[[ MATERIAL FOR THIS EXERCISE open ]]
/-- All families; the bank rows of a bank's first channel stand before the channel rows (12 R306). -/
def objFamilies : List ObjFamily := [
  ⟨0x1000, 1, 1, identityRows⟩,
  ⟨0x2000, 1, 1, powerRows⟩,
  ⟨0x1100, 8, 1, sessionRows⟩,
  ⟨0x1200, 16, 1, slotRows⟩,
  ⟨0xF000, 1, 1, bulkRows⟩,
  ⟨0x1800, 1, 1, ringRows⟩,
  ⟨0x1900, 16, 1, nodeRecordRows⟩,
  ⟨0x1A00, 16, 1, nodeStatusRows⟩,
  ⟨0x2200, 1, 1, timeRows⟩,
  ⟨0x3800, 8, 1, trackerRows⟩,
  ⟨0x3880, 1, 1, schedulerRows⟩,
  ⟨0x38C0, 2, 1, synchroRows⟩,
  ⟨0x2800, 1, 1, imageRows⟩,
  ⟨0x2900, 32, 1, mapRecordRows⟩,
  ⟨0x2A00, 4, 1, bindingRecordRows⟩,
  ⟨0x2400, 1, 1, programRows⟩,
  ⟨0x2500, 48, 1, taskRows⟩,
  ⟨0x4000, 1024, 1, loopRows⟩,
  ⟨0x4400, 128, 1, groupRows⟩,
  ⟨0x6000, 1, 1, safetyRows⟩,
  ⟨0x3000, 8, 12, dioRows ++ bankRows⟩,
  ⟨0x3000, 96, 1, dioRows⟩,
  ⟨0x3200, 32, 1, aioRows⟩,
  ⟨0xC000, 1, 1, factoryRows⟩,
  ⟨0xC400, 1, 1, trimRows⟩,
  ⟨0x3400, 24, 1, axisRows⟩,
  ⟨0x3480, 6, 1, axisGroupRows⟩,
  ⟨0x3600, 8, 1, canRows⟩,
  ⟨0x5000, 1, 1, pairRows⟩,
  ⟨0xB000, 1, 1, managementRows⟩,
  ⟨0xA000, 1, 1, recorderRows⟩] ++ commandFamilies

/-- The family of an index. -/
def familyOf (idx : Nat) : Option ObjFamily :=
  objFamilies.find? (fun f => f.lo ≤ idx && idx < f.lo + f.count * f.stride && (idx - f.lo) % f.stride == 0)

/-- Sub-indices that some axes lack (14 R361). -/
def subPresent (idx sub : Nat) : Bool :=
  if 0x3400 ≤ idx && idx ≤ 0x3417 then
    if 0x1A ≤ sub && sub ≤ 0x1F then idx ≤ 0x3407
    else if sub = 0x20 ∨ sub = 0x21 then 0x3408 ≤ idx
    else true
  else true

/-- `SUB_COUNT`: the highest sub-index present (R70). -/
def subCount (f : ObjFamily) : Nat := f.rows.foldl (fun a r => max a (r.sub + r.count - 1)) 0

/-- The row of an object; sub-index 0 is `SUB_COUNT` (R70). -/
def objRow (idx sub : Nat) : Option ObjRow :=
  match familyOf idx with
  | none => none
  | some f =>
    if sub = 0 then some ⟨0, 1, 6, 1, .const, false, subCount f, .any, 0⟩
    else if subPresent idx sub then f.rows.find? (fun r => r.sub ≤ sub && sub < r.sub + r.count)
    else none

/-- The areas of Table 4.3: first index, last index, subsystem byte. -/
def areaMap : List (Nat × Nat × Nat) := [
  (0x1000, 0x17FF, 0x10), (0x1800, 0x1FFF, 0x18), (0x2000, 0x21FF, 0x20), (0x2200, 0x23FF, 0x22),
  (0x2400, 0x27FF, 0x24), (0x2800, 0x2FFF, 0x28), (0x3000, 0x305F, 0x30), (0x3200, 0x321F, 0x32),
  (0x3400, 0x3417, 0x34), (0x3480, 0x3485, 0x34), (0x3600, 0x3607, 0x36), (0x3800, 0x3807, 0x38),
  (0x3880, 0x3880, 0x38), (0x38C0, 0x38C1, 0x38), (0x4000, 0x43FF, 0x40), (0x4400, 0x447F, 0x44),
  (0x5000, 0x5000, 0x50), (0x6000, 0x6000, 0x60), (0xA000, 0xA000, 0xA0), (0xB000, 0xB000, 0xB0),
  (0xC000, 0xC000, 0xC0), (0xC400, 0xC400, 0xC4), (0xF000, 0xF00B, 0xF0)]

/-- The area of an index: its first index and its subsystem byte (R75). -/
def areaOf (idx : Nat) : Option (Nat × Nat) :=
  (areaMap.find? (fun a => a.1 ≤ idx && idx ≤ a.2.1)).map (fun a => (a.1, a.2.2))

/-- The subsystem byte of an index, 0 outside every area (R75). -/
def subsysOf (idx : Nat) : Nat := ((areaOf idx).map Prod.snd).getD 0

/-- An abort: class, subsystem byte, number, the object it concerns and its detail (R76, R96). -/
structure Abort where
  cls : Nat
  ss : Nat
  num : Nat
  idx : Nat := 0
  sub : Nat := 0
  detail : Nat := 0
  deriving DecidableEq, Repr

/-- The abort code 0xCCSS_NNNN (R96). -/
def Abort.code (a : Abort) : Nat := a.cls * 2 ^ 24 + a.ss * 2 ^ 16 + a.num

/-- The 12-byte abort body (R76). -/
def Abort.body (a : Abort) : List Byte :=
  leBytes 4 a.code ++ leBytes 2 a.idx ++ leBytes 1 a.sub ++ [0] ++ leBytes 4 a.detail

/-- An abort about an object, with its area's subsystem byte (R75). -/
def abortAt (cls num idx sub : Nat) (detail : Nat := 0) : Abort := ⟨cls, subsysOf idx, num, idx, sub, detail⟩

/-- Breach of a range: the class 0x02 number and its detail (Table 4.14). -/
def rngCheck (r : Rng) (v : Nat) : Option (Nat × Nat) :=
  match r with
  | .any => none
  | .nat lo hi => if hi < v then some (2, hi) else if v < lo then some (3, lo) else none
  | .natOr lo hi o => if v = o then none else if hi < v then some (2, hi) else if v < lo then some (3, lo) else none
  | .oneOf vs => if vs.contains v then none else some (1, 0)
  | .real lo hi =>
    let x : Real32 := BitVec.ofNat 32 v
    if f32Lt hi x then some (2, hi.toNat) else if f32Lt x lo then some (3, lo.toNat)
    else if f32Le lo x then none else some (1, 0)
  | .realGe0 => let x : Real32 := BitVec.ofNat 32 v
    if f32Le 0 x then none else if f32Lt x 0 then some (3, 0) else some (1, 0)
  | .realGt0 => let x : Real32 := BitVec.ofNat 32 v
    if f32Lt 0 x then none else if f32Le x 0 then some (3, 0) else some (1, 0)
  | .realZeroOr lo hi => let x : Real32 := BitVec.ofNat 32 v
    if f32Eq x 0 then none else if f32Lt hi x then some (2, hi.toNat) else if f32Lt x lo then some (3, lo.toNat)
    else if f32Le lo x then none else some (1, 0)
  | .edge => if v = 0xFFFF then none else if 95 < v % 128 then some (2, 95)
    else if v / 256 % 4 = 0 then some (1, 0) else none

/-- Reserved bits set by a whole value: the detail of R7, if any. A CAN mapping record reserves C [15:8] (07 Table 7.4). -/
def rsvDetail (idx : Nat) (r : ObjRow) (data : List Byte) : Option Nat :=
  let v := leVal data
  let bad := if 0x2900 ≤ idx ∧ idx ≤ 0x291F ∧ fieldAt data 0 1 = 6 then v &&& (r.rsv ||| 0xFF * 256 ^ 15)
    else if r.rng = .edge then (if v = 0xFFFF then 0 else v &&& 0xFC80) else v &&& r.rsv
  if bad = 0 then none
  else if r.len ≤ 4 then some bad
  else
    let bs := leBytes r.len bad
    match bs.findIdx? (fun b => b != 0) with
    | none => none
    | some i => some (i * 65536 + (bs.getD i 0).toNat)

/-- Objects transferred in parts: STRING and OCTETS longer than 1,024 bytes (R72). -/
def ObjRow.parted (r : ObjRow) : Bool := r.ty ≥ 15 && r.len > 1024

end Sys2Proof
end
[[ MATERIAL FOR THIS EXERCISE closed ]]
[WHAT TO PRODUCE]: Every line in the records above that contains the word "subsystem" should be copied out.

[TASK RESPONSE]:
/-- The areas of Table 4.3: first index, last index, subsystem byte. -/
/-- The area of an index: its first index and its subsystem byte (R75). -/
/-- The subsystem byte of an index, 0 outside every area (R75). -/
/-- An abort: class, subsystem byte, number, the object it concerns and its detail (R76, R96). -/
/-- An abort about an object, with its area's subsystem byte (R75). -/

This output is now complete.